◆ **About this exercise**: Write out, word for word, every line in the data below from the one containing "s.unthrottle c = s.setCluster" to the one containing "trip limit. -/", both of them included.

◆ **Raw data**:
/-- DETECTOR_RATE_REPORT lowers the step of a cluster whose core's detectors fired more than 64 times. -/
theorem detectorRateReport (h : ∀ n, (s.die n).beforeStep = []) (hj : s.jobAt (clusterOf id) = none) :
    (64 < (s.core id).detections → ∃ t, exec (.detectorRateReport id) s = .next t ∧ Claim.OnlyCluster s t (clusterOf id) ∧
      (t.core id).detections = 0 ∧ t.cluster (clusterOf id) =
        { Claim.Ordered (s.cluster (clusterOf id)) ((s.cluster (clusterOf id)).ordered - 1) with
          fllSaved := if (s.cluster (clusterOf id)).throttled then (s.cluster (clusterOf id)).ordered - 1
            else (s.cluster (clusterOf id)).fllSaved }) ∧
    ((s.core id).detections ≤ 64 → exec (.detectorRateReport id) s = .next s) := by
  have he : exec (.detectorRateReport id) s = if (s.core id).detections ≤ 64 then .next s else
      .next ((s.changeStep (clusterOf id) ((s.limits (clusterOf id)).2 - 1)).modCore id fun k => { k with detections := 0 }) := rfl
  refine ⟨fun hd => ⟨_, by rw [he, if_neg (Nat.not_le.2 hd)], ?_⟩, fun hd => by rw [he, if_pos hd]⟩
  rw [limits_eq h, changeStep_eq_of_free h (detJobAt_eq_none fun j e => by rw [hj] at e; cases e)]
  refine ⟨onlyCluster_trans (onlyCluster_modCluster ..) ⟨sameBytes_modCore _ _ _ fun _ => ⟨rfl, rfl, rfl⟩, fun _ _ => rfl⟩, ?_, ?_⟩
  · rw [State.core_modCore_same]
  · rw [State.modCore_cluster, State.cluster_modCluster_same]

/-- The outcomes of a reading of a cluster whose clocks run. -/
theorem thermalReading_eq {r : Nat} (ht : (s.cluster (clusterOf id)).tripped = false) :
    let q := s.cluster (clusterOf id)
    let s1 := s.modCluster (clusterOf id) fun q => { q with temp := r }
    exec (.thermalReading id r) s =
      if q.tripLimit ≤ r then .next (s1.trip (clusterOf id))
      else if !q.throttled && decide (4 * q.theta ≤ r) && q.mayShift s.mgmt.time.toNat then .next (s1.throttle (clusterOf id))
      else if q.throttled && decide (r ≤ 4 * q.theta - 16) && q.mayShift s.mgmt.time.toNat then .next (s1.unthrottle (clusterOf id))
      else .next s1 := by
  intro q s1
  have he : exec (.thermalReading id r) s = if q.tripped then .next (s1.modCluster (clusterOf id) fun q => q.cool r)
    else if q.tripLimit ≤ r then .next (s1.trip (clusterOf id))
    else if !q.throttled && decide (4 * q.theta ≤ r) && q.mayShift s.mgmt.time.toNat then .next (s1.throttle (clusterOf id))
    else if q.throttled && decide (r ≤ 4 * q.theta - 16) && q.mayShift s.mgmt.time.toNat then .next (s1.unthrottle (clusterOf id))
    else .next s1 := rfl
  rw [he, ht]
  rfl

theorem mayShift_iff {q : Cluster} {now : Nat} : q.mayShift now = true ↔ ∀ x, q.lastShift = some x → x + 1000 ≤ now := by
  unfold Cluster.mayShift
  cases q.lastShift <;> simp

/-- A fold over cores leaves the clusters. -/
theorem clusters_foldl_modCore (l : List (Nat × Core)) (f : Core → Core) (s : State) :
    (l.foldl (fun t e => t.modCore e.1 f) s).clusters = s.clusters :=
  foldl_keeps State.clusters (f := fun t e => t.modCore e.1 f) (fun _ _ => rfl) l s

/-- A trip where no job holds the cluster: the cluster is failed, its clocks stand, and no other cluster changes. -/
theorem cluster_trip (hj : s.jobAt (clusterOf id) = none) (d : ClusterId) :
    (s.trip (clusterOf id)).cluster d = if d = clusterOf id then
      { s.cluster (clusterOf id) with tripped := true, failed := true, fenced := true, coolReadings := 0 } else s.cluster d := by
  have h1 (f : Cluster → Cluster) : (s.modCluster (clusterOf id) f).jobAt (clusterOf id) = none := hj
  have h2 (u : State) (l : List (Nat × Core)) (f : Core → Core) :
      (l.foldl (fun t e => t.modCore e.1 f) u).cluster d = u.cluster d := by
    rw [State.cluster, clusters_foldl_modCore]; rfl
  unfold State.trip State.localFault State.failCluster
  simp only [h1, clusterOf_clusterOf, modCluster_modCluster, h2, State.cluster_modCluster]

/-- A cluster that is throttled: B is halved, never below 8, and what it had is kept. -/
def throttledAt (q : Cluster) (now : Nat) : Cluster :=
  { q with throttled := true, budget := max 8 (q.budget / 2), budgetSaved := q.budget, fllSaved := q.ordered, lastShift := some now }

theorem throttle_eq (h : ∀ n, (s.die n).beforeStep = []) (c : ClusterId) :
    s.throttle c = s.setCluster c (throttledAt (s.cluster c) s.mgmt.time.toNat) := by
  simp only [State.throttle, limits_eq h, setBudget_eq h, modCluster_modCluster]
  rfl

/-- A cluster released from the throttle, before its step returns. -/
def released (q : Cluster) (now : Nat) : Cluster :=
  { q with budget := q.budgetSaved, throttled := false, lastShift := some now }

/-- Release from the throttle, where no job holds the cluster. -/
theorem unthrottle_eq (h : ∀ n, (s.die n).beforeStep = []) {c : ClusterId} (hj : s.jobAt c = none) :
    s.unthrottle c = s.setCluster c (if (s.cluster c).ordered = (s.cluster c).fllSaved then released (s.cluster c) s.mgmt.time.toNat
      else Claim.Ordered (released (s.cluster c) s.mgmt.time.toNat) (s.cluster c).fllSaved) := by
  have ht : (s.setBudget c (s.cluster c).budgetSaved).modCluster c (fun q =>
      { q with throttled := false, lastShift := some s.mgmt.time.toNat }) =
      s.setCluster c (released (s.cluster c) s.mgmt.time.toNat) := by
    rw [setBudget_eq h, modCluster_modCluster]; rfl
  have hl (y : Cluster) : ((s.setCluster c y).limits c).2 = y.ordered := by
    rw [limits_eq (s := s.setCluster c y) h, State.cluster_setCluster_same]
  have hd (y : Cluster) : (s.setCluster c y).detJobAt c = none :=
    detJobAt_eq_none fun j e => by rw [show (s.setCluster c y).jobAt c = s.jobAt c from rfl, hj] at e; cases e
  unfold State.unthrottle
  simp only [ht, hl]
  rw [changeStep_eq_of_free (s := s.setCluster c _) h (hd _)]
  by_cases e : (s.cluster c).ordered = (s.cluster c).fllSaved
  · rw [if_pos e]
    exact if_pos e
  · rw [if_neg e]
    refine (if_neg e).trans ?_
    rw [setCluster_modCluster]
    rfl

/-- The cluster after a reading below its trip limit. -/
def readingAt (q : Cluster) (r now : Nat) : Cluster :=
  if q.throttled = false ∧ 4 * q.theta ≤ r ∧ q.mayShift now = true then throttledAt { q with temp := r } now
  else if q.throttled = true ∧ r ≤ 4 * q.theta - 16 ∧ q.mayShift now = true then
    (if q.ordered = q.fllSaved then released { q with temp := r } now else Claim.Ordered (released { q with temp := r } now) q.fllSaved)
  else { q with temp := r }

◆ **Answer space**:
    s.unthrottle c = s.setCluster c (if (s.cluster c).ordered = (s.cluster c).fllSaved then released (s.cluster c) s.mgmt.time.toNat
      else Claim.Ordered (released (s.cluster c) s.mgmt.time.toNat) (s.cluster c).fllSaved) := by
  have ht : (s.setBudget c (s.cluster c).budgetSaved).modCluster c (fun q =>
      { q with throttled := false, lastShift := some s.mgmt.time.toNat }) =
      s.setCluster c (released (s.cluster c) s.mgmt.time.toNat) := by
    rw [setBudget_eq h, modCluster_modCluster]; rfl
  have hl (y : Cluster) : ((s.setCluster c y).limits c).2 = y.ordered := by
    rw [limits_eq (s := s.setCluster c y) h, State.cluster_setCluster_same]
  have hd (y : Cluster) : (s.setCluster c y).detJobAt c = none :=
    detJobAt_eq_none fun j e => by rw [show (s.setCluster c y).jobAt c = s.jobAt c from rfl, hj] at e; cases e
  unfold State.unthrottle
  simp only [ht, hl]
  rw [changeStep_eq_of_free (s := s.setCluster c _) h (hd _)]
  by_cases e : (s.cluster c).ordered = (s.cluster c).fllSaved
  · rw [if_pos e]
    exact if_pos e
  · rw [if_neg e]
    refine (if_neg e).trans ?_
    rw [setCluster_modCluster]
    rfl

/-- The cluster after a reading below its trip limit. -/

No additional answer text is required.